Before the laser: what we thought we knew

For most of the twentieth century, the dominant position in Amazonian anthropology held that the basin's poor, leached soils could not sustain large, dense populations. The rainforest was a "counterfeit paradise" — visually lush but nutritionally thin. Complex societies, it was argued, could only have existed on the rich floodplain margins, and even then at modest scale. Interior Amazonia was treated as essentially empty of pre-Columbian complexity.

This view was never purely academic. It supported colonial land claims and provided a scientific veneer for the argument that Indigenous peoples had not really used the land in any way that deserved legal recognition. The wilderness was available; it was just waiting.

The 1990s rupture

The first major crack appeared through archaeology, not technology. Researchers working in the Upper Xingu and in the Llanos de Mojos of Bolivia began finding earthworks — raised fields, causeways, ring-ditches — that demanded explanation. Anna Roosevelt's excavations at Marajó Island pushed back estimates of Amazonian social complexity significantly. Betty Meggers' "counterfeit paradise" thesis came under sustained empirical pressure.

Beginning in the 1990s and accelerating through the 2010s, this archaeological evidence combined with LiDAR technology enabled the systematic recovery of pre-Columbian urbanistic and landscape-engineering knowledge. The question shifted from whether complex societies existed in pre-Columbian Amazonia to how large and how widespread they were.

What changed in the 1990s was not just new sites — it was a new willingness to take Indigenous accounts of a dense, managed Amazon seriously as historical testimony rather than legend.

LiDAR arrives: the scale problem becomes visible

The technology's full impact arrived in a series of landmark surveys from the mid-2000s onward. In 2013, LiDAR was applied to Angkor. In 2018, PACUNAM LiDAR Initiative results for the Maya Biosphere Reserve were published in Science. The Amazon surveys followed in rapid succession through the late 2010s and early 2020s.

The scanning of just 5,315 square kilometres of publicly available Brazilian LiDAR data — less than 0.1% of the Amazon basin — identified more than 900 previously known earthworks and discovered 24 previously unreported sites, including suspected ceremonial centres, fortified villages, and megalithic structures. Projections from that coverage suggest 23,000 or more undiscovered earthworks remain beneath the canopy.

The cumulative effect was not incremental. It was a paradigm break.

The 2024 culmination: Upano Valley

The clearest statement of how far the field has moved came in a 2024 study published in Science. The Upano Valley in Ecuador contains the oldest documented pre-Columbian urban complex in Amazonia, dating to at least 2,500 years ago — around 500 B.C.E. — more than 1,000 years earlier than any other known complex Amazonian society. Radiocarbon dating confirms occupation spanning from 500 B.C.E. to between 300 and 600 C.E.
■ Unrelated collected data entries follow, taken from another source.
-- ==== Sys2Proof/Laws/Framebuffer.lean ====
section
/-! SUPPORT. The framebuffer operations: what a read sees after a write, a plot, a list of plots, a clear. -/

namespace Sys2Proof.Machine

@[simp] theorem fbRead_fbWrite_self (i : Nat) (v : Byte) (s : State) : fbRead (fbWrite i v s) i = v := by
  simp [fbRead]

theorem fbRead_fbWrite_other {i j : Nat} (v : Byte) (s : State) (h : j ≠ i) : fbRead (fbWrite i v s) j = fbRead s j := by
  simp [fbRead, memRead_memWrite_other _ _ h]

theorem fbRead_fbWrite (i j : Nat) (v : Byte) (s : State) :
    fbRead (fbWrite i v s) j = if j = i then v else fbRead s j := by
  split
  · next h => subst h; simp
  · next h => exact fbRead_fbWrite_other v s h

/-- Two states with the same framebuffer cells and the same draw read the same bytes. -/
theorem fbRead_congr {s t : State} (hf : t.fb = s.fb) (hd : t.draw = s.draw) (i : Nat) : fbRead t i = fbRead s i := by
  simp [fbRead, hf, hd]

/-- `plot` changes nothing but the framebuffer. -/
theorem plot_onlyFb (set : Bool) (x y : Int) (s : State) : OnlyFb s (plot set x y s) := by
  unfold OnlyFb plot; split <;> rfl

@[simp] theorem plot_cfg (set : Bool) (x y : Int) (s : State) : (plot set x y s).cfg = s.cfg := by
  rw [plot_onlyFb set x y s]

@[simp] theorem plot_draw (set : Bool) (x y : Int) (s : State) : (plot set x y s).draw = s.draw := by
  rw [plot_onlyFb set x y s]

/-- A plot out of bounds changes nothing (40_framebuffer.md R120, R121). -/
theorem plot_outOfBounds {s : State} {x y : Int} (set : Bool) (h : inBounds s.cfg x y = false) : plot set x y s = s := by
  simp [plot, h]

/-- What `plot` can do to a byte. -/
theorem fbRead_plot (set : Bool) (x y : Int) (s : State) (a : Nat) :
    fbRead (plot set x y s) a =
      if inBounds s.cfg x y = true ∧ a = pixelIndex s.cfg x y then applyMask set (pixelMask y) (fbRead s a)
      else fbRead s a := by
  unfold plot
  by_cases hb : inBounds s.cfg x y = true
  · simp only [hb, if_true, fbRead_fbWrite, true_and]
    split
    · next h => subst h; rfl
    · rfl
  · simp [hb]

/-- `plot` keeps the canonical form. -/
theorem plot_wf {s : State} (set : Bool) (x y : Int) (h : Memory.wf s.fb) : Memory.wf (plot set x y s).fb := by
  unfold plot; split
  · exact memWrite_wf _ _ h
  · exact h

theorem pixelBit_lt (y : Int) : pixelBit y < 8 := by
  simp only [pixelBit]; exact Nat.lt_of_le_of_lt Nat.and_le_right (by decide)

theorem pixelBit_eq_mod (y : Int) : pixelBit y = y.toNat % 8 := by
  simpa [pixelBit] using Nat.and_two_pow_sub_one_eq_mod y.toNat 3

theorem pixelIndex_eq (cfg : Cfg) (x y : Int) :
    pixelIndex cfg x y = 1 + cfg.width.toNat * (y.toNat / 8) + x.toNat := by
  simp [pixelIndex, Nat.shiftRight_eq_div_pow]

theorem inBounds_iff {cfg : Cfg} {x y : Int} :
    inBounds cfg x y = true ↔ 0 ≤ x ∧ x < cfg.width.toNat ∧ 0 ≤ y ∧ y < cfg.height.toNat := by
  simp [inBounds, and_assoc]

/-- The mask has exactly the pixel's bit. -/
theorem getLsbD_pixelMask (y : Int) {k : Nat} (hk : k < 8) : (pixelMask y).getLsbD k = decide (k = pixelBit y) := by
  have table : ∀ b < 8, ∀ k < 8, ((1 : Byte) <<< b).getLsbD k = decide (k = b) := by decide
  exact table _ (pixelBit_lt y) _ hk

/-- A bit of a masked byte. -/
theorem getLsbD_applyMask (set : Bool) (y : Int) (v : Byte) {k : Nat} (hk : k < 8) :
    (applyMask set (pixelMask y) v).getLsbD k = if k = pixelBit y then set else v.getLsbD k := by
  have hm := getLsbD_pixelMask y hk
  unfold applyMask
  cases set <;>
    simp only [Bool.false_eq_true, if_false, if_true, BitVec.getLsbD_or, BitVec.getLsbD_and, BitVec.getLsbD_not, hm, hk]
  all_goals by_cases h : k = pixelBit y <;> simp [h]

/-- Different in-bounds pixels have different addresses (20_memory.md R52): one byte index and one bit name one pixel. -/
theorem pixelAddress_injective {cfg : Cfg} {x y x' y' : Int} (h : inBounds cfg x y = true) (h' : inBounds cfg x' y' = true)
    (hi : pixelIndex cfg x y = pixelIndex cfg x' y') (hb : pixelBit y = pixelBit y') : x = x' ∧ y = y' := by
  rw [inBounds_iff] at h h'
  rw [pixelIndex_eq, pixelIndex_eq] at hi
  rw [pixelBit_eq_mod, pixelBit_eq_mod] at hb
  have hx : x.toNat < cfg.width.toNat := by omega
  have hx' : x'.toNat < cfg.width.toNat := by omega
  have hw : 0 < cfg.width.toNat := by omega
  have e : cfg.width.toNat * (y.toNat / 8) + x.toNat = cfg.width.toNat * (y'.toNat / 8) + x'.toNat := by omega
  have e1 : x.toNat = x'.toNat := by
    have := congrArg (· % cfg.width.toNat) e
    simpa [Nat.mul_add_mod, Nat.mod_eq_of_lt hx, Nat.mod_eq_of_lt hx'] using this
  have e2 : y.toNat / 8 = y'.toNat / 8 := by
    rw [e1] at e
    exact Nat.eq_of_mul_eq_mul_left hw (Nat.add_right_cancel e)
  omega

/-- What `plot` does to an in-bounds pixel. -/
theorem pixel_plot (set : Bool) (x y : Int) (s : State) {px py : Int} (hp : inBounds s.cfg px py = true) :
    pixel (plot set x y s) px py = if px = x ∧ py = y then set else pixel s px py := by
  unfold pixel
  rw [plot_cfg, fbRead_plot]
  by_cases hb : inBounds s.cfg x y = true
  · by_cases hi : pixelIndex s.cfg px py = pixelIndex s.cfg x y
    · simp only [hb, hi, and_self, if_true]
      rw [getLsbD_applyMask _ _ _ (pixelBit_lt py)]
      by_cases hbit : pixelBit py = pixelBit y
      · have := pixelAddress_injective hp hb hi hbit
        simp [this]
      · have : ¬ (px = x ∧ py = y) := fun h => hbit (by rw [h.2])
        simp [hbit, this]
    · have : ¬ (px = x ∧ py = y) := fun h => hi (by rw [h.1, h.2])
      simp [hb, hi, this]
  · have : ¬ (px = x ∧ py = y) := fun h => hb (by rw [← h.1, ← h.2]; exact hp)
    simp [hb, this]

theorem plotAll_nil (set : Bool) (s : State) : plotAll set [] s = s := rfl

theorem plotAll_cons (set : Bool) (p : Point) (ps : List Point) (s : State) :
    plotAll set (p :: ps) s = plotAll set ps (plot set p.1 p.2 s) := rfl

theorem plotAll_append (set : Bool) (ps qs : List Point) (s : State) :
    plotAll set (ps ++ qs) s = plotAll set qs (plotAll set ps s) := by
  simp [plotAll]

/-- `plotAll` changes nothing but the framebuffer. -/
theorem plotAll_onlyFb (set : Bool) (ps : List Point) (s : State) : OnlyFb s (plotAll set ps s) := by
  induction ps generalizing s with
  | nil => rfl
  | cons p ps ih =>
    have h1 := ih (plot set p.1 p.2 s)
    have h2 := plot_onlyFb set p.1 p.2 s
    rw [plotAll_cons]
    unfold OnlyFb at *
    rw [h1, h2]

/-- `plotAll` keeps the canonical form. -/
theorem plotAll_wf {s : State} (set : Bool) (ps : List Point) (h : Memory.wf s.fb) : Memory.wf (plotAll set ps s).fb := by
  induction ps generalizing s with
  | nil => exact h
  | cons p ps ih => exact ih (plot_wf set p.1 p.2 h)

/-- Everything `plotAll` does. -/
theorem plotAll_draws (set : Bool) (ps : List Point) (s : State) :
    Draws (fun x y => (x, y) ∈ ps) set s (plotAll set ps s) := by
  have main : ∀ x y, inBounds s.cfg x y = true →
      pixel (plotAll set ps s) x y = if (x, y) ∈ ps then set else pixel s x y := by
    induction ps generalizing s with
    | nil => intro x y _; simp [plotAll_nil]
    | cons p ps ih =>
      intro x y hxy
      rw [plotAll_cons, ih _ x y (by simpa using hxy), pixel_plot _ _ _ _ hxy]
      by_cases h1 : (x, y) ∈ ps
      · simp [h1]
      · by_cases h2 : x = p.1 ∧ y = p.2
        · have h3 : (x, y) ∈ p :: ps := by rw [show (x, y) = p from Prod.ext h2.1 h2.2]; exact List.mem_cons_self
          rw [if_neg h1, if_pos h2, if_pos h3]
        · have : (x, y) ≠ p := fun h => h2 ⟨by rw [← h], by rw [← h]⟩
          simp [h1, h2, this]
  refine ⟨plotAll_onlyFb set ps s, fun x y hxy => ⟨fun h => ?_, fun h => ?_⟩, ?_⟩
  · rw [main x y hxy, if_pos h]
  · rw [main x y hxy, if_neg h]
  · clear main
    induction ps generalizing s with
    | nil => intro a _; rfl
    | cons p ps ih =>
      intro a ha
      rw [plotAll_cons, ih _ a (fun x y hb hq => by
        simpa using ha x y (by simpa using hb) (List.mem_cons_of_mem _ hq)), fbRead_plot]
      rw [if_neg]
      rintro ⟨hb, rfl⟩
      exact ha p.1 p.2 hb List.mem_cons_self rfl

/-- A picture depends on its set of points only. -/
theorem draws_congr {P Q : Int → Int → Prop} {set : Bool} {s t : State} (h : ∀ x y, P x y ↔ Q x y) (hd : Draws P set s t) :
    Draws Q set s t := by
  have : P = Q := by funext x y; exact propext (h x y)
  exact this ▸ hd

/-- The bytes after writing zero to a range of indices. -/
theorem fbRead_clearRange (n : Nat) (s : State) (a : Nat) :
    fbRead ((List.range n).foldl (fun s i => fbWrite i 0x00 s) s) a = if a < n then 0 else fbRead s a := by
  induction n with
  | zero => simp
  | succ n ih =>
    simp only [List.range_succ, List.foldl_append, List.foldl_cons, List.foldl_nil, fbRead_fbWrite, ih]
    by_cases h : a = n
    · subst h; simp
    · by_cases h2 : a < n
      · have : a < n + 1 := by omega
        simp [h, h2, this]
      · have : ¬ a < n + 1 := by omega
        simp [h, h2, this]

/-- Writing zero to a range of indices changes nothing but the framebuffer. -/
theorem clearRange_onlyFb (l : List Nat) (s : State) : OnlyFb s (l.foldl (fun s i => fbWrite i 0x00 s) s) := by
  induction l generalizing s with
  | nil => rfl
  | cons i l ih =>
    have h := ih (fbWrite i 0x00 s)
    simp only [OnlyFb, List.foldl_cons] at *
    rw [h]; rfl

theorem clearRange_wf {s : State} (l : List Nat) (h : Memory.wf s.fb) :
    Memory.wf (l.foldl (fun s i => fbWrite i 0x00 s) s).fb := by
  induction l generalizing s with
  | nil => exact h
  | cons i l ih => exact ih (memWrite_wf _ _ h)

/-- Everything `clearAll` does to the bytes. -/
theorem fbRead_clearAll (s : State) (a : Nat) :
    fbRead (clearAll s) a = if a < fbLen s.cfg then 0 else fbRead s a := fbRead_clearRange _ _ _

theorem clearAll_onlyFb (s : State) : OnlyFb s (clearAll s) := clearRange_onlyFb _ _

theorem clearAll_wf {s : State} (h : Memory.wf s.fb) : Memory.wf (clearAll s).fb := clearRange_wf _ h

end Sys2Proof.Machine
end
The valley contained five large settlements and ten smaller ones, distributed across 300 square kilometres in a geometric pattern connected by straight roads and intertwined with agricultural landscapes. More than 6,000 earthen platforms were arranged across the valley in a structured geometric plan. The core area of Kilamope was described as comparable in scale to the Giza Plateau or the main avenue of Teotihuacan.

This single case demolished what remained of the "counterfeit paradise" thesis in its strongest form.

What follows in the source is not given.